Which one is better : MemoryStream.WriteTo(Stream destinationStream) or Stream.CopyTo(Stream destinationStream)??
I am talking about the comparison of these two methods without Buffer as I am doing like this :
Stream str = File.Open("SomeFile.file");
MemoryStream mstr = new MemoryStream(File.ReadAllBytes("SomeFile.file"));
using(var Ms = File.Create("NewFile.file", 8 * 1024))
{
str.CopyTo(Ms) or mstr.WriteTo(Ms);// Which one will be better??
}
Update
Here is what I want to Do :
Open File [ Say "X" Type File]
Parse the Contents
From here I get a Bunch of new Streams [ 3 ~ 4 Files ]
Parse One Stream
Extract Thousands of files [ The Stream is an Image File ]
Save the Other Streams To Files
Editing all the Files
Generate a New "X" Type File.
I have written every bit of code which is actually working correctly..
But Now I am optimizing the code to make the most efficient.

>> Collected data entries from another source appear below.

/-- R34, R100, R180: the bank gives a delayed load of the local store its register, serves the spill of a stalled thread's oldest window,
or the fill of its caller's. -/
def Sys2Proof.Claims.BankService : Prop :=
  ∀ (s : State) (n i : Nat), s.clocked n = true → (s.core n).pre = false →
    let u := s.thread n i
    (∀ l d, u.loads = [l] → 1 ≤ l.ready → l.ready ≤ (s.core n).cyc → l.dst = .s d → 1 ≤ d → d < 8 → l.ext ≠ .vector → l.dead = false →
      l.counted = false → l.toQueue = false → l.acq = false → u.accQ = [] → u.pair = 0 → ∃ t, exec (.localStoreBankService n i) s = .next t ∧
        t.thread n i = Thread.setSreg { u with loads := [], pend := u.pend.filter (fun x => decide (x.2 ≠ l.id)) } d (l.ext.value l.got) ∧
        (∀ m j, (m, j) ≠ (n, i) → t.thread m j = s.thread m j) ∧ t.dram = s.dram ∧ (t.core n).ls = (s.core n).ls) ∧
    (u.run = .stalled → (∀ l ∈ u.loads, l.ready = 0 ∨ (s.core n).cyc < l.ready) →
      (u.needSpill = true → u.windowPends u.resLo = false → u.resLo ≤ 31 → ∃ t, exec (.localStoreBankService n i) s = .next t ∧
        t.thread n i = { u with resLo := u.resLo + 1 } ∧
        (∀ r, 8 ≤ r → r ≤ 23 → t.lsWord n (u.region + winPlace u.resLo r) = tblGet 0 (winIndex u.resLo r) u.win) ∧
        (∀ m j, (m, j) ≠ (n, i) → t.thread m j = s.thread m j) ∧ t.dram = s.dram) ∧
      (u.needSpill = false → u.needFill = true → 1 ≤ u.depth → (s.core n).lsBad = [] → ∃ t, exec (.localStoreBankService n i) s = .next t ∧
        (t.thread n i).resLo = u.depth - 1 ∧
        (∀ r, 8 ≤ r → r ≤ 19 →
          tblGet 0 (winIndex (u.depth - 1) r) (t.thread n i).win = s.lsWord n (u.region + winPlace (u.depth - 1) r)) ∧
        (t.thread n i).run = .stalled ∧ (t.thread n i).depth = u.depth ∧ (t.thread n i).glob = u.glob ∧ (t.core n).ls = (s.core n).ls ∧
        ∀ m j, (m, j) ≠ (n, i) → t.thread m j = s.thread m j))

/-- R335, R411, R412: a refresh changes nothing; a scrub that finds a sound line changes nothing, and one that finds an uncorrectable
codeword poisons its granules and reports it; a structure instance that has corrected errors reports their count, which starts over, once
a second has passed since its last record, and none sooner. -/
def Sys2Proof.Claims.HomesUpkeep : Prop :=
  ∀ s : State,
    (∀ h, exec (.dramRefresh h) s = .next s) ∧ (∀ l, exec (.patrolScrub l false) s = .next s) ∧
    (∀ l, s.alive = true → 64 * l + 64 ≤ 0x7735940000 → ∃ t, exec (.patrolScrub l true) s = .next t ∧ t.dram = s.dram ∧
      (∃ g, 8 * l ≤ g ∧ g < 8 * l + 8 ∧ g ∈ t.dramBad) ∧ (∀ g ∈ s.dramBad, g ∈ t.dramBad) ∧
      (∃ k r, r ∈ (t.cluster k).errQ ∧ r.kind = 17 ∧ r.cause = 5) ∧ t.cores = s.cores) ∧
    ∀ (c : Nat) (code : Byte) (at_ : Word), s.alive = true →
      let named := fun (x : Corrected) => x.cluster = c ∧ x.code = code.toNat ∧ x.last = at_
      let due := fun (x : Corrected) => 1 ≤ x.count ∧ ∀ w, x.wrote = some w → w + 1000000 ≤ s.cold.time
      (∀ j x, s.corrected[j]? = some x → named x → due x → (∀ i < j, ∀ y, s.corrected[i]? = some y → named y → ¬ due y) →
        ∃ t r, exec (.correctedErrorReport c code at_) s = .next t ∧ (t.cluster c).errQ = (s.cluster c).errQ ++ [r] ∧ r.kind = 16 ∧
          r.cause = code.toNat ∧ r.val1 = at_ ∧ r.val2 = BitVec.ofNat 64 x.count ∧
          t.corrected = s.corrected.set j { x with count := 0, wrote := some s.cold.time } ∧
          (∀ b, b ≠ c → t.cluster b = s.cluster b) ∧ t.cores = s.cores ∧ t.dram = s.dram) ∧
      ((∀ y ∈ s.corrected, named y → ¬ due y) → exec (.correctedErrorReport c code at_) s = .next s)
/-! ## Engine operations (R131, R132, R162, R251, R257, R264, R266, R282, R369, R415 to R420) -/

namespace Sys2Proof.Claims

/-- An operation of a queue of a core whose engines run; no two operations have one identifier. -/
def engineOp (s : State) (n q k : Nat) (o : EngOp) : Prop :=
  s.enginesRun n = true ∧ (s.core n).opAt q k = some o ∧ ((s.core n).ops.map (·.id)).Nodup

/-- An operation that has begun is the next to be performed in its queue (R131, R132). -/
def nextUp (s : State) (n q : Nat) (o : EngOp) : Prop :=
  engineOp s n q 0 o ∧ o.stage = .begun ∧ (s.core n).opBlocked o = false

/-- The operation is gone from its queue, its counter has fallen and its flags are in FLG (R131, R162); other threads are as before. -/
def finished (s t : State) (n : Nat) (o : EngOp) (f : BitVec 6) : Prop :=
  let u := s.thread n o.slot
  (t.core n).ops = (s.core n).ops.filter (fun x => decide (x.id ≠ o.id)) ∧
    t.thread n o.slot = (if u.gen.toNat = o.gen then (u.setOpCount o.queue (u.opCount o.queue - 1)).orFlags f else u) ∧
    ∀ m j, (m, j) ≠ (n, o.slot) → t.thread m j = s.thread m j

end Sys2Proof.Claims

/-- R131, R132, R251, R369, R376: a queued operation that nothing blocks begins, on a core that is being pre-empted only one that has taken
values already or whose thread is failing; one of `mq` begins when it is the next, and with a bad operand it waits for its kind 5 record
and is then performed as a no-op. -/
def Sys2Proof.Claims.EngineOpsBegin : Prop :=
  ∀ (s : State) (n q k : Nat) (o : EngOp), Claims.engineOp s n q k o →
    let g := fun (x : EngOp) => s.setCore n { s.core n with ops := (s.core n).ops.map (fun y => if y.id = o.id then x else y) }
    (o.stage = .queued → (s.core n).opBlocked o = false →
      (s.core n).pre = false ∨ o.got ≠ [] ∨ (∃ m, (s.thread n o.slot).run = .failing m) →
      (q ≠ 0 → exec (.engineOpBegin n q k) s = .next (g { o with stage := .begun })) ∧
      (q = 0 → k = 0 → s.matrixFault n o = false → exec (.engineOpBegin n q k) s = .next (g { o with stage := .begun })) ∧
      (q = 0 → k = 0 → s.matrixFault n o = true → ∃ t r x, exec (.engineOpBegin n q k) s = .next t ∧
        (t.cluster (clusterOf n)).errQ = (s.cluster (clusterOf n)).errQ ++ [r] ∧ r.kind = 5 ∧ r.pc = o.pc ∧ r.slot = o.slot ∧
        x ∈ (t.core n).ops ∧ x.id = o.id ∧ x.stage = .record ∧ (t.core n).ls = (s.core n).ls ∧ (t.core n).arr = (s.core n).arr)) ∧
    (k = 0 → o.stage = .record → (s.core n).opBlocked o = false → s.faultWritten n o = true → ∃ t,
      exec (.engineOpPerformed n q k) s = .next t ∧ Claims.finished s t n o 0 ∧ (t.core n).ls = (s.core n).ls ∧
      (t.core n).arr = (s.core n).arr ∧ t.dram = s.dram)

/-- R131, R257, R264, R266, R282: the next operation of a queue is performed: `mgeo` sets the active part of the array, `mzero` clears a
bank, `cpy` moves bytes inside the local store, a drain reads its entries before it writes them; it then leaves its queue. -/
def Sys2Proof.Claims.EngineOpsPerformed : Prop :=
  ∀ (s : State) (n : Nat) (o : EngOp),
    (∀ q s' f, Claims.nextUp s n q o → s.performOp n o = .done s' f →
      exec (.engineOpPerformed n q 0) s = .next (if s.recordsFit s' n then (s'.opDone n o f).touch n else s)) ∧
    (∀ a b, Claims.nextUp s n 0 o → o.word = (encode (.mgeo b a)).bits → ∃ t, exec (.engineOpPerformed n 0 0) s = .next t ∧
      Claims.finished s t n o 0 ∧ (t.core n).arr = { (s.core n).arr with kact := o.ra.toNat, nact := o.rb.toNat } ∧
      (t.core n).banks = (s.core n).banks ∧ (t.core n).ls = (s.core n).ls ∧ t.dram = s.dram) ∧
    (∀ d : BitVec 2, Claims.nextUp s n 0 o → o.word = (encode (.mzero d)).bits → ∃ t, exec (.engineOpPerformed n 0 0) s = .next t ∧
      Claims.finished s t n o 0 ∧ (t.core n).arr = (s.core n).arr ∧ (t.core n).ls = (s.core n).ls ∧ t.dram = s.dram ∧
      ∀ x, tblGet 0 x (t.core n).banks = if x / 4096 = d.toNat then 0 else tblGet 0 x (s.core n).banks) ∧
    (∀ (a b d : BitVec 5), let k := o.rb.toNat
      let p := o.ra.toNat
      let r := o.rd.toNat
      Claims.nextUp s n 1 o → o.word = (encode (.cpy b a 3 d)).bits → k < 2 ^ 32 → p + k ≤ 0x80000 → r + k ≤ 0x80000 →
      (s.core n).inClaim r k = false → (s.core n).lsBad = [] → (s.core n).frames = [] → o.got = [] → o.wrote = [] →
      ∃ t, exec (.engineOpPerformed n 1 0) s = .next t ∧ Claims.finished s t n o 0 ∧
        (∀ j < k, memGet (r + j) (t.core n).ls = memGet (p + j) (s.core n).ls) ∧
        (∀ x, x < r ∨ r + k ≤ x → memGet x (t.core n).ls = memGet x (s.core n).ls) ∧ t.dram = s.dram ∧ ∀ m, m ≠ n → t.core m = s.core m) ∧
    ∀ x s', s.enginesRun n = true → s.hiveBusy n = false → (s.core n).nextDrain = some x → s.drainRead n x = .ok s' → exec (.drainReadPhase n) s = .next s'

/-- R415 to R420: an operation that stops is handed back with a record of its remainder, and its trap becomes due; a due trap is taken in
the first slot in which the thread would issue outside a handler. -/
def Sys2Proof.Claims.HandBacks : Prop :=
  ∀ (s : State) (n : Nat),
    (∀ o s' f r code val, Claims.nextUp s n 1 o → s.backWaits n o = false → s.performOp n o = .back s' f r code val → s.recordsFit s' n = true →
      (s'.core n).ops = (s.core n).ops → (s'.thread n o.slot) = s.thread n o.slot → (s.thread n o.slot).gen.toNat = o.gen →
      (∀ m, (s.thread n o.slot).run ≠ .failing m) → (s.thread n o.slot).pair = 0 → (s.thread n o.slot).due = [] →
      s'.devMay 1 (s'.handbackAt n o.slot) 64 1 = true → ∃ t d, exec (.engineHandback n 1 0) s = .next t ∧ (∀ x ∈ (t.core n).ops, x.id ≠ o.id ∧ (x.slot = o.slot → x.queue = 1 → x.held = true)) ∧
        (t.thread n o.slot).due = [d] ∧ d.code = code ∧ d.val = val ∧ d.queue = some 1 ∧ d.op = o.id ∧
        (t.thread n o.slot).cntC = (s.thread n o.slot).cntC - 1 ∧
        memRead (s'.dramKey (s'.handbackAt n o.slot)) 64 t.dram = recordBytes o.word 1 o.pc r) ∧
    ∀ i d rest, let u := s.thread n i
      u.interruptible = true → u.pair = 0 → u.act = false → (s.core n).thbEn = true → u.due = d :: rest →
      ∃ t, exec (.handbackTrap n i) s = .next t ∧ (t.thread n i).run = .trapped ∧ (t.thread n i).pc = (s.core n).thbBase ++ 0#8 ∧
        (t.thread n i).xpc = u.pc ∧ (t.thread n i).xval = d.val ∧ (t.thread n i).xcode = BitVec.ofNat 8 d.code ∧
        (t.thread n i).act = true ∧ (t.thread n i).priv = true ∧ (t.thread n i).due = rest ∧
        (t.thread n i).hb = some { d with mark := s.nextId } ∧ (t.thread n i).glob = u.glob ∧ (t.thread n i).win = u.win ∧
        (∀ m j, (m, j) ≠ (n, i) → t.thread m j = s.thread m j) ∧ t.dram = s.dram

/-! ## Traps, failing threads, pairs and records (R64, R171, R359, R363 to R370, R375, R414) -/

namespace Sys2Proof.Claims

/-- The thread of a slot makes one step of its failure, and no thread of another slot changes. -/
def failing (s t : State) (n i k : Nat) : Prop :=
  (t.thread n i).run = .failing k ∧ ∀ m j, (m, j) ≠ (n, i) → t.thread m j = s.thread m j

/-- The thread is in a step of its failure, unpaired, in a slot whose core has its clock. -/
def inStep (s : State) (n i k : Nat) (f : FailInfo) : Prop :=
  s.clocked n = true ∧ (s.thread n i).run = .failing k ∧ (s.thread n i).fail = some f ∧ (s.thread n i).pair = 0

end Sys2Proof.Claims

/-- R171, R359, R360, R414: a word that is no instruction and a fetch that cannot translate take their traps; the slot after a trap writes
s1 to s7 and s24 to s30 to the park save area, and the handler may issue. -/
def Sys2Proof.Claims.TrapEntries : Prop :=
  ∀ s : State,
    (s.th.pair = 0 → let live := s.setTh { s.th with run := .running, qblock := none }
      (∀ w : BitVec 32, exec (.illegalInstruction w false) s = .next (live.takeTrap 1 (w.setWidth 64) s.th.pc) ∧
        exec (.illegalInstruction w true) s = .next (live.takeTrap 1 ((w.setWidth 16).setWidth 64) s.th.pc)) ∧
      ∀ (va : Word) (why : BitVec 3), exec (.instructionFetchFault va why) s = .next (live.takeTrap 13
        (((va.extractLsb' 0 56).setWidth 64) ||| BitVec.ofNat 64 (3 * 2 ^ 56 + why.toNat * 2 ^ 59)) s.th.pc)) ∧
    ∀ n i, (s.thread n i).run = .trapped → let a := (s.thread n i).region
      ∃ t, exec (.trapEntry n i) s = .next t ∧ t.thread n i = { s.thread n i with run := .running } ∧
        (∀ j < 7, t.lsWord n (a + 8 * j) = tblGet 0 (1 + j) (s.thread n i).glob ∧
          t.lsWord n (a + 56 + 8 * j) = tblGet 0 (24 + j) (s.thread n i).glob) ∧
        (∀ x, x < a ∨ a + 112 ≤ x → memGet x (t.core n).ls = memGet x (s.core n).ls) ∧
        (∀ m j, (m, j) ≠ (n, i) → t.thread m j = s.thread m j) ∧ t.dram = s.dram

/-- The issuing thread is the leading (1) or the trailing (2) one of a pair, and waits for nothing else. -/
def Sys2Proof.Claims.pairState (s : State) (p : Nat) : Prop :=
  s.th.pend = [] ∧ s.th.regBad = [] ∧ s.th.pair = p ∧ s.th.qmap = false ∧ s.th.inRecon = false ∧ s.th.phase = 0

/-- R364, R365, R369: a failing thread drains its counters, writes its lines back, loses its registers and its region, waits for its
kind 1 record, sends its decrement and gives up its slot. -/
def Sys2Proof.Claims.FailureSequence : Prop :=
  ∀ (s : State) (n i : Nat) (f : FailInfo),
    (Claims.inStep s n i 1 f → (s.thread n i).monHeld = none → (s.thread n i).monWait = none →
      (s.thread n i).phase ≠ 4 → (s.thread n i).phase ≠ 7 → ∃ t, exec (.threadFailure n i) s = .next t ∧
      Claims.failing s t n i 2 ∧ (t.thread n i).mbHi = [] ∧ (t.thread n i).mbLo = [] ∧ (t.thread n i).due = [] ∧
      (t.core n).ls = (s.core n).ls) ∧
    (Claims.inStep s n i 2 f → (s.thread n i).cntr = 0 → ∃ t, exec (.threadFailure n i) s = .next t ∧ Claims.failing s t n i 3) ∧
    (Claims.inStep s n i 2 f → (s.thread n i).cntr ≠ 0 → exec (.threadFailure n i) s = .next s) ∧
    (Claims.inStep s n i 3 f → (∀ l ∈ (s.core n).l1, l.writers.getLsbD i = false) → (s.thread n i).cntS = 0 →
      (∀ g ∈ s.flights, g.site = n → g.writers.getLsbD i = false) →
      ∃ t, exec (.threadFailure n i) s = .next t ∧ Claims.failing s t n i 4) ∧
    (Claims.inStep s n i 4 f → ∃ t, exec (.threadFailure n i) s = .next t ∧ Claims.failing s t n i 5 ∧
      (∀ r, r < 31 → (t.thread n i).sreg i r = 0) ∧ (∀ r, (t.thread n i).vreg r = 0) ∧ (t.thread n i).wid = 0 ∧ (t.thread n i).flg = 0 ∧
      (t.thread n i).srs = 1 ∧ (t.thread n i).act = false ∧ (t.thread n i).qmap = false) ∧
    (Claims.inStep s n i 5 f → let a := (s.thread n i).region
      ∃ t, exec (.threadFailure n i) s = .next t ∧ Claims.failing s t n i 6 ∧
        (∀ x, memGet x (t.core n).ls = if a ≤ x ∧ x < a + 0x1000 then 0 else memGet x (s.core n).ls)) ∧
    (Claims.inStep s n i 6 f → f.queued = false → (s.thread n i).task.txn = false → (s.thread n i).inl = [] → ∃ t r,
      exec (.threadFailure n i) s = .next t ∧ Claims.failing s t n i 6 ∧
      (t.cluster (clusterOf n)).errQ = (s.cluster (clusterOf n)).errQ ++ [r] ∧ r.kind = 1 ∧ r.cause = f.cause ∧ r.pc = f.pc ∧
      r.val1 = f.val1 ∧ r.val2 = f.val2 ∧ r.slot = i ∧ r.lnch = (s.thread n i).task.lnch) ∧
    (Claims.inStep s n i 6 f → f.queued = true → f.num < (s.cluster (clusterOf n)).errTail →
      ∃ t, exec (.threadFailure n i) s = .next t ∧ Claims.failing s t n i 7) ∧
    (∀ x, Claims.inStep s n i 7 f → (s.thread n i).inl = [] → (s.thread n i).task.txn = false → (s.thread n i).task.fref = some x →
      ∃ t, exec (.threadFailure n i) s = .next t ∧ Claims.failing s t n i 8 ∧
        t.chan = s.chan ++ [.decrement x (s.thread n i).task.lnch none (s.source n i true) false]) ∧
    (Claims.inStep s n i 8 f → ∃ t, exec (.threadFailure n i) s = .next t ∧ (t.thread n i).run = .free ∧ (t.thread n i).task = {} ∧
      (t.thread n i).priv = false ∧ ∀ m j, (m, j) ≠ (n, i) → t.thread m j = s.thread m j)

It is an historical accident that there are two ways to do the same thing. MemoryStream always had the WriteTo() method, Stream didn't acquire the CopyTo() method until .NET 4.
The MemoryStream.WriteTo() version looks like this:
public virtual void WriteTo(Stream stream)
{
// Exception throwing code elided...
stream.Write(this._buffer, this._origin, this._length - this._origin);
}
The Stream.CopyTo() implementation like this:
private void InternalCopyTo(Stream destination, int bufferSize)
{
int num;
byte[] buffer = new byte[bufferSize];
while ((num = this.Read(buffer, 0, buffer.Length)) != 0)
{
destination.Write(buffer, 0, num);
}
}
Stream.CopyTo() is more universal, it works for any stream. And helps programmers that fumble copying data from, say, a NetworkStream. Forgetting to pay attention to the return value from Read() was a very common bug. But it of course copies the bytes twice and allocates that temporary buffer, MemoryStream doesn't need it since it can write directly from its own buffer. So you'd still prefer WriteTo(). Noticing the difference isn't very likely.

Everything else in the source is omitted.